Celebrating its 20th anniversary this week is the first appearance of the Eighth Doctor, as played by Paul McGann, in Doctor Who.
This special episode was the only piece of new televised Doctor Who available in that dark decade known as the Nineties (unless you count charity specials Dimensions In Time and The Curse of Fatal Death).
So let’s have a look back to 1996 and celebrate with 20 amazing facts about the TV Movie.
The episode first aired on television in Canada! May 12 was its debut. Two days later it was broadcast in the U.S., and was up against the popular sitcom, Roseanne.
It finally came to UK screens, after it was released on VHS (older readers may remember video tapes, a pre-cursor to DVD and bluray), on May 27 - a Bank Holiday Monday.
The episode included a dedication to Third Doctor actor Jon Pertwee, who sadly passed away one week before at the age of 76.
The brother of Academy Award-winning actress Julia Roberts played The Master (pictured below). Eric Roberts is also known for his role as Sal Maroni in the Batman movie, The Dark Knight (2008).
It was the first Doctor Who episode to be shot completely outside the UK, and still remains so to this day. Filming took place in Vancouver, Canada.
The TV Movie title is actually just "Doctor Who"!
Like First Doctor William Hartnell before him, Paul McGann wore a wig when playing the errant Time Lord.
Although regeneration stories tend to feature the changeover between actors at the end of the story, the TV Movie sees the Seventh Doctor, played by Sylvester McCoy (pictured below with Paul McGann), regenerate into the Eighth some twenty-one minutes or so into the episode. Coincidentally, McCoy's first Doctor Who adventure, Time and the Rani, featured a regeneration at the very start of the story.

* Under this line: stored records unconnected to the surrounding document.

def lineStartOwn (s : State) : Answer × State :=
  if s.lsc.line != .standby || stopFault s then ({ wrongState with content := startContent s }, s)
  else if !s.cal.valid then ({ clockUnset with content := startContent s }, s)
  else
    let s := advanceLine (enterSpinUp s)
    (answerOk (startContent s), s)

/-- Line state, return state, hold sources. -/
def holdContent (s : State) : List Byte :=
  u8 s.lsc.line.code ++ opt8 (s.lsc.returnState.map LineState.code) ++ holdSources s

def lineHoldOwn (s : State) : Answer × State :=
  match s.lsc.line with
  | .run | .drain =>
    let s := advanceLine (enterHold s.lsc.line s)
    (answerOk (holdContent s), s)
  | .hold => (alreadyAnswer (holdContent s), s)
  | _ => (wrongState, s)

def lineResumeOwn (s : State) : Answer × State :=
  match s.lsc.line with
  | .hold =>
    let s := advanceLine (if s.lsc.returnState == some .drain then enterDrain s else enterRun s)
    (answerOk (holdContent s), s)
  | .stop =>
    if stopFault s then (wrongState, s)
    else
      let s := advanceLine (enterSpinUp (resumeDiscard s))
      (answerOk (holdContent s), s)
  | _ => (wrongState, s)

def lineDrainOwn (s : State) : Answer × State :=
  match s.lsc.line with
  | .run =>
    let s := advanceLine (enterDrain s)
    (answerOk (u8 s.lsc.line.code), s)
  | .drain => (alreadyAnswer (u8 s.lsc.line.code), s)
  | _ => (wrongState, s)

def lineStandbyOwn (s : State) : Answer × State :=
  match s.lsc.line with
  | .hold | .stop =>
    let s := enterStandby (purgePool s)
    (answerOk (u8 s.lsc.line.code), s)
  | _ => (wrongState, s)

/-! ## Lanes (R61, R108) -/

/-- Enable and blade state. -/
def enableContent (l : Lane) (s : State) : List Byte :=
  u8 (enableCode (s.lic.get l).enabled) ++ u8 (s.lic.get l).blade.code

def laneEnableOwn (lane on : Byte) (s : State) : Answer × State :=
  match laneOf lane with
  | none => (badValue, s)
  | some l =>
    if 1 < on.toNat then (badValue, s)
    else if (s.lic.get l).enabled == (on == 1) then (alreadyAnswer (enableContent l s), s)
    else
      let s := raiseKey (.laneState l) (syncLane l (s.onLane l (fun i => { i with enabled := on == 1 })))
      let s := advanceLine s
      (answerOk (enableContent l s), s)

/-- Cycle state, E, last level (R108). The last level takes two bytes: DESIGN CHOICE, LOG 54. -/
def clearContent (l : Lane) (s : State) : List Byte :=
  u8 (s.cc.get l).cycle.code ++ u16 (s.cc.get l).estimate ++ u16 (s.cc.get l).lastLevel

def crumbClearOwn (lane : Byte) (s : State) : Answer × State :=
  match laneOf lane with
  | none => (badValue, s)
  | some l =>
    if s.lsc.line == .spinUp || s.lsc.line == .stop then (wrongState, s)
    else if (s.cc.get l).cycle.needsGap then (alreadyAnswer (clearContent l s), s)
    else
      let s := requestClear l .host s
      (answerOk (clearContent l s), s)

/-! ## The stations (R97, R99) -/

/-- A waiting bagger makes its check again, and the cause of BAGS_OUT ends (R86, R99). -/
def bagsLoaded (s : State) : State :=
  noticeCause .bagsOut .out false
    (when (s.mbc.bagger == .select && s.mbc.route == some .bag && s.mbc.phase == .none) requestBag s)

/-- A waiting tyer makes its check again, and the cause of CLIPS_OUT ends (R93, R99). -/
def clipsLoaded (s : State) : State :=
  noticeCause .clipsOut .out false (when (s.tsc.tyer == .twist && s.tsc.phaseTimer.isNone) startTwist s)

/-- MAGAZINE_LOAD (R99): the count, the low flag, then the waiting station's check. The reply shows the count and the flag
after all of it. A load of 0 makes no check and refreshes neither BAGS_OUT nor CLIPS_OUT: DESIGN CHOICE,
LOG 42. -/
def magazineLoadOwn (which : Byte) (count : BitVec 16) (s : State) : Answer × State :=
  let n := count.toNat
  if 1 < which.toNat ∨ 9999 < n then (badValue, s)
  else if which = 0 then
    let s := when (decide (0 < n)) bagsLoaded (setBagCount n s)
    (answerOk (u16 s.mbc.bagCount ++ flag s.mbc.bagLow), s)
  else
    let s := when (decide (0 < n)) clipsLoaded (setClipCount n s)
    (answerOk (u16 s.tsc.clipCount ++ flag s.tsc.clipLow), s)

/-- A retie (R97): the jammed field clears and a cycle starts at the clip check. -/
def retie (s : State) : State :=
  enterTwist (noticeCause .tyerJam .out false
    (s.onTt (fun t => { t with tyer := t.tyer.map (fun r => { r with jammed := false }) })))

/-- A discard (R97). -/
def discardJammed (r : LoafRecord) (s : State) : State :=
  noticeCause .tyerJam .out false
    (countRejected r (fun c => { c with rejectedTieFail := bump c.rejectedTieFail }) (s.onTt (fun t => { t with tyer := none })))

def tyerResolveOwn (action : Byte) (s : State) : Answer × State :=
  if 1 < action.toNat then (badValue, s)
  else
    match s.tt.tyer with
    | some r =>
      if !r.jammed then (wrongState, s)
      else if action = 1 then (answerOk [], advanceLine (discardJammed r s))
      else if !producing s || !s.pins.tyerHome then (wrongState, s)
      else (answerOk [], advanceLine (retie s))
    | none => (wrongState, s)

/-! ## Faults (R150, R153) -/

/-- The state code of an entry at a place in the service order (R188). -/
def FaultTable.stateCode (t : FaultTable) (e : FaultEntry) : Nat :=
  if t.presented == some e then 1 else if e ∈ t.stack then 2 else 0

/-- A fault entry in FAULT_LIST, 19 bytes (R188). -/
def faultBytes (t : FaultTable) (e : FaultEntry) : List Byte :=
  u8 e.kind.code ++ u8 e.subject.code ++ u8 e.priority ++ u8 (t.stateCode e) ++ u16 e.day ++ u32 e.second ++ flag e.clockValid
    ++ u32 e.seq.toNat ++ flag (t.causePresent e) ++ opt16 e.detail
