/-! ## A lane's flags -/

/-- R65, R72, R74, R147: the closure set holds each reason just while its condition holds, ACC_FULL and the approach-high
flag stand as their occupancies let them, and TUNNEL_READY follows. -/
def laneInStep (l : Lane) (s : State) : Prop :=
  let i := s.lic.get l
  let filled := (s.tt.accum.get l).length
  let near := (s.tt.approach.get l).length
  i.closure = {
    laneDisabled := !i.enabled && s.lsc.line != .drain
    lineNotRunning := s.lsc.line != .run && s.lsc.line != .drain
    bladeNotReady := i.blade != .ready
    bladeOccupied := (s.tt.blade.get l).isSome
    accFull := i.accFull
    crumbGap := [CycleState.requested, .airWait, .blowing, .settle].any (fun c => c == (s.cc.get l).cycle)
    faultHold := s.ft.entries.any (fun e => actionOf e.kind e.subject == .laneHold l)
    noRecipe := i.active.isNone && i.pendingSel.isNone } ∧
  (i.accFull = true → s.params.lower.get l ≤ filled ∨ s.params.upper.get l ≤ filled) ∧
  (i.accFull = false → filled < s.params.upper.get l ∨ filled < s.params.lower.get l) ∧
  (i.approachHigh = true → 2 ≤ near) ∧ (i.approachHigh = false → near ≤ 2) ∧
  i.tunnelReady = (s.lsc.line == .run && i.enabled && !i.approachHigh)

/-- A lane's record of another state with the flags that follow from other state put aside: the closure set, ACC_FULL, the
approach-high flag and TUNNEL_READY are those of the given one. -/
def LaneInfeed.withFlagsOf (i j : LaneInfeed) : LaneInfeed :=
  { j with closure := i.closure, accFull := i.accFull, approachHigh := i.approachHigh, tunnelReady := i.tunnelReady }

/-! ## Parameters (R186) -/

/-- R186: id, number of instances, least value, greatest value, accepted in STANDBY only. -/
def paramTable : List (Nat × Nat × Nat × Nat × Bool) :=
  [(1, 5, 100, 20000, true), (2, 8, 0, 255, false), (3, 8, 0, 31, false), (4, 8, 2, 20, false), (5, 2, 50, 1000, true),
   (6, 2, 300, 3000, true), (7, 2, 20, 400, true), (8, 1, 300, 3000, true), (9, 2, 2, 9, false), (10, 2, 0, 8, false)]
  ++ [(11, 1, 300, 4000, true), (12, 1, 20, 400, true), (13, 1, 200, 3000, false), (14, 1, 10, 200, false),
   (15, 1, 400, 3000, false), (16, 1, 0, 1000, false), (17, 2, 0, 7, false), (18, 1, 500, 60000, false),
   (19, 1, 0, 1022, false), (20, 1, 1, 1023, false)]
  ++ [(21, 1, 200, 5000, false), (22, 1, 500, 10000, false), (23, 1, 2, 120, false), (24, 1, 0, 1022, false),
   (25, 1, 1, 1023, false), (26, 1, 0, 1023, false), (27, 1, 10, 100, false), (28, 2, 0, 9999, false), (29, 4, 0, 1, false),
   (30, 4, 0, 2, false)]

/-- R186: what a value must keep beside its range: the pairing with its partner, the gap of the purge interval, and NONE
for the knives alone. -/
def paired (id index v : Nat) (p : Params) : Prop :=
  (id = 9 → ∀ l, laneAt index = some l → p.lower.get l < v) ∧ (id = 10 → ∀ l, laneAt index = some l → v < p.upper.get l) ∧
  (id = 16 → v = 0 ∨ 50 ≤ v) ∧ (id = 19 → v < p.lOver) ∧ (id = 20 → p.lClear < v) ∧ (id = 24 → v < p.tLow) ∧
  (id = 25 → p.tBreak < v) ∧ (id = 30 → v = 2 → 2 ≤ index)

/-! ## Counts of products (R158) -/

/-- R158: a count for a product code goes into the first entry of the code, else into a new entry at the tail while fewer
than 24 exist, else into the other entry. -/
def productCounted (code : Nat) (f : Counters → Counters) (t : Totals) : Totals :=
  match t.products.findIdx? (fun e => e.code == code) with
  | some i => { t with products := t.products.modify i (fun e => { e with counters := f e.counters }) }
  | none =>
    if t.products.length < 24 then { t with products := t.products ++ [{ code := code, counters := f Counters.zero }] }
    else { t with other := some (f (t.other.getD Counters.zero)) }

/-- R146, R189: a presentation counts one fault taken, before the scan has set the live totals into the start-up tally. -/
def TotalsUnit.faultCounted (u : TotalsUnit) : TotalsUnit :=
  if u.totalsSet then { u with live := { u.live with line := { u.live.line with faultsTaken := bump u.live.line.faultsTaken } } }
  else { u with tally := u.tally + 1 }

/-! ## What a stored shift record holds (R156, R165, R188) -/

def LineBlock.fits (b : LineBlock) : Bool :=
  [b.admitted, b.bagged, b.rejected, b.lost, b.ties, b.clipsUsed, b.bagsUsed, b.crumbClears.a, b.crumbClears.b,
    b.runSeconds, b.holdSeconds, b.stopSeconds, b.faultsTaken].all (fun n => decide (n < 4294967296))

def Counters.fits (c : Counters) : Bool :=
  [c.admitted, c.bagged, c.rejectedOffSize, c.rejectedUncertain, c.rejectedTieFail, c.rejectedStopDiscard, c.lost,
    c.offSizePassed].all (fun n => decide (n < 4294967296))

def Stamp.fits (t : Stamp) : Bool := decide (t.day < 65536) && decide (t.second < 4294967296)

def Totals.fits (t : Totals) : Bool :=
  t.openTime.all Stamp.fits && decide (t.carriedIn < 256) && t.line.fits && decide (t.products.length ≤ 24)
    && t.products.all (fun e => decide (e.code < 65536) && e.counters.fits) && t.other.all Counters.fits

/-- A closed shift whose fields fit the widths of its record. -/
def ClosedShift.fits (c : ClosedShift) : Bool := c.totals.fits && c.closeTime.fits && decide (c.carriedOut < 256)

/-- R170: a state whose checkpoint's fields fit the widths of its record. -/
def checkpointFits (s : State) : Bool :=
  s.tu.live.fits && decide (s.mbc.bagCount < 65536) && decide (s.tsc.clipCount < 65536)
    && [Lane.a, .b].all (fun l => decide ((s.cc.get l).estimate < 65536) && (s.lic.get l).active.all (fun n => decide (n < 256)))

/-- R159: the balance of the live shift. -/
def balanced (s : State) : Prop :=
  s.tu.live.carriedIn + s.tu.live.line.admitted
    = s.tu.live.line.bagged + s.tu.live.line.rejected + s.tu.live.line.lost + admittedCount s

/-- R1, R65: the records in APPROACH are the ones not yet admitted, and a record in BLADE stands in the closure set. With
this an admission, a removal and a move keep the balance. -/
def liveSafe (s : State) : Bool :=
  [Lane.a, .b].all (fun l => (s.tt.approach.get l).all (fun r => !r.admitted) && (s.tt.blade.get l).all (·.admitted)
      && (s.tt.accum.get l).all (·.admitted) && ((s.tt.blade.get l).isNone || (s.lic.get l).closure.bladeOccupied))
    && s.tt.bagger.all (·.admitted) && s.tt.tyer.all (·.admitted) && s.tt.exit.all (·.admitted)

/-- The four counters of the balance have room for what one step can count: the records there are, and two admissions. -/
def countersBelow (s : State) : Prop :=
  ∀ n ∈ [s.tu.live.line.admitted, s.tu.live.line.bagged, s.tu.live.line.rejected, s.tu.live.line.lost],
    n + s.records.length + 2 ≤ 4294967295

/-! ## Requests -/

/-- R179: the dispatcher hands a request on: fewer than 4 replies are queued, no restart is pending, INIT is over. -/
def serves (s : State) : Bool :=
  decide (s.ml.replies.length < 4) && !s.ml.restartPending && s.lsc.line != .init

/-- R187, R188: the TYPE, the TOKEN and the BODY of a request command's frame. -/
def requestFrame : Instr → Option (Byte × Byte × List Byte)
  | .identify tok => some (0x01, tok, [])
  | .status tok => some (0x02, tok, [])
  | .restart tok => some (0x03, tok, [])
  | .clockSet tok day second => some (0x08, tok, u16 day.toNat ++ u32 second.toNat)
  | .configSet tok p index value => some (0x10, tok, [p, index] ++ u16 value.toNat)
  | .configGet tok p index => some (0x11, tok, [p, index])
  | .recipeWrite tok slot f =>
    some (0x18, tok, [slot] ++ u16 f.code.toNat ++ padTo 12 0x20 f.name ++ u16 f.nominal.toNat ++ [f.tolerance]
      ++ u16 f.feed.toNat ++ [f.crumb] ++ u16 f.blast.toNat ++ [f.shelf, f.reject])
  | .recipeRead tok slot => some (0x19, tok, [slot])
  | .recipeSave tok => some (0x1A, tok, [])
  | .laneSelect tok lane slot => some (0x1B, tok, [lane, slot])
  | .lineStart tok => some (0x20, tok, [])
  | .lineHold tok => some (0x21, tok, [])
  | .lineResume tok => some (0x22, tok, [])
  | .lineDrain tok => some (0x23, tok, [])
  | .lineStandby tok => some (0x24, tok, [])
  | .laneEnable tok lane on => some (0x25, tok, [lane, on])
  | .crumbClear tok lane => some (0x28, tok, [lane])
  | .magazineLoad tok which count => some (0x2C, tok, [which] ++ u16 count.toNat)
  | .tyerResolve tok action => some (0x2D, tok, [action])
  | .faultList tok first => some (0x30, tok, [first])
  | .faultClear tok => some (0x31, tok, [])
  | .trackList tok zone lane => some (0x38, tok, [zone, lane])
  | .loafQuery tok tag => some (0x39, tok, u16 tag.toNat)
  | .totalsRead tok part => some (0x40, tok, [part])
  | .shiftClose tok => some (0x41, tok, [])
  | .shiftRead tok number part => some (0x42, tok, u16 number.toNat ++ [part])
  | .logIndex tok => some (0x43, tok, [])
  | .sensorRead tok channel => some (0x48, tok, [channel])
  | _ => none

/-- R188: the TYPEs of the catalogue and the lengths of their bodies. -/
def requestLengths : List (Byte × Nat) :=
  [(0x01, 0), (0x02, 0), (0x03, 0), (0x08, 6), (0x10, 4), (0x11, 2), (0x18, 25), (0x19, 1), (0x1A, 0), (0x1B, 2),
   (0x20, 0), (0x21, 0), (0x22, 0), (0x23, 0), (0x24, 0), (0x25, 2), (0x28, 1), (0x2C, 3), (0x2D, 1), (0x30, 1),
   (0x31, 0), (0x38, 2), (0x39, 2), (0x40, 1), (0x41, 0), (0x42, 3), (0x43, 0), (0x48, 1)]

/-- The commands that read or write the non-volatile array or end the machine's run: page programs and resets. -/
def mayWriteArray : Instr → Bool
  | .pageProgramComplete _ | .reset _ _ _ | .frameSent _ _ => true
  | _ => false

/-- The commands that take an edge from the Eye Unit. -/
def isEdge : Instr → Bool
  | .infeedTrailingEdge _ | .slicerLeadingEdge _ | .slicerTrailingEdge _ | .mergeLeadingEdge _ | .mergeTrailingEdge _
  | .exitLeadingEdge | .exitTrailingEdge | .bagConfirm => true
  | _ => false

/-- The commands of distances, timers, conversions and samples that work on the line's own blocks alone. -/
def isLineEvent : Instr → Bool
  | .headAtGate _ | .bladeWindowRunOut _ | .mergeWindowRunOut _ | .exitWindowRunOut | .stuckLimitExceeded _
  | .scanTimerExpiry | .conversionComplete _ | .spinUpWaitEnd _ | .gateStrokeEnd _ | .pushStrokeTimerRunOut
  | .flapSettleEnd | .openingEnd | .bagConfirmWatchRunOut | .bagBlastEnd | .extendedSwitchCloses _ | .deadTimeEnd _
  | .purgeEnd | .twistEnd | .clipEnd | .tieTimerRunOut | .airWaitTimerRunOut _ | .blowingEnd _ | .settleEnd _
  | .backoffEnd _ | .safetySample _ _ | .lineTimeSecond _ => true
  | _ => false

The UK transmission omitted several scenes included in the North American transmission: Chang Lee’s two friends being shot and killed near the beginning; a number of brief moments during the operating scene (including a final death scream from McCoy); and the Master’s violence (removing the sound of Bruce’s wife neck being broken and removing a close-up of him twisting Chang Lee’s head).
Somewhat controversially, the Doctor reveals he is half human - on his mother's side. Possibly he was joking, though The Master reckoned his fellow Time Lord's retinal scan revealed the same fact. More controversy to come!
The opening narration from Paul McGann mentions the Dalek home world Skaro, and the Master! If you listen closely, you can hear the Daleks exterminate the renegade Time Lord.
Like the majority of Doctor Who episodes post-2005, the TV Movie utilised a pre-credits scene - a rarity in the classic era (other stories pre-2005 to do this include 1982's Castrovalva and 1988's Remembrance of the Daleks).
Last seen in 1982's The Visitation, the Sonic Screwdriver makes a reappearance. Likewise, Jelly Babies also make a return.
More controversy, instead of using the phrase "chameleon circuit" to describe how the TARDIS is in the state it's in, the Doctor refers to it as a "cloaking device'!
The Eye of Harmony was established to be on Gallifrey in 1976's The Deadly Assassin but is now inside the TARDIS. The 2013 episode Journey To The Centre Of The TARDIS corroborates this.
The Seventh Doctor can be spotted reading the H.G. Wells' novel, The Time Machine. (In the 1973 adventure Frontier In Space, The Master reads The War Of The Worlds, another one of Wells' classics.)
In the morgue you can spot the 1931 film version of Frankenstein playing on a television. An android version of Frankenstein's monster was seen in First Doctor adventure, The Chase, as part of the Festival of Ghana - which, eerily, was set in 1996! (In an another wibbly-wobbly coincidence, actor Peter Cushing played both Baron Frankenstein and a character known as “Dr. Who” in two separate films series in the Sixties.)
Another controversial moment - the Doctor locks lips with his new friend Dr. Grace Holloway. A first for Doctor Who.
The Thick Of It star Peter Capaldi admitted that he turned down the chance to audition for the role of the Eighth Doctor! Whatever happened to him?
The TV Movie is over 85 minutes long which makes it the second longest episode of Doctor Who ever - the longest being 1983's The Five Doctors (which runs at approximately 89 minutes). Post-2005, the longest episode is 2013's The Day Of The Doctor, sitting at 77 minutes.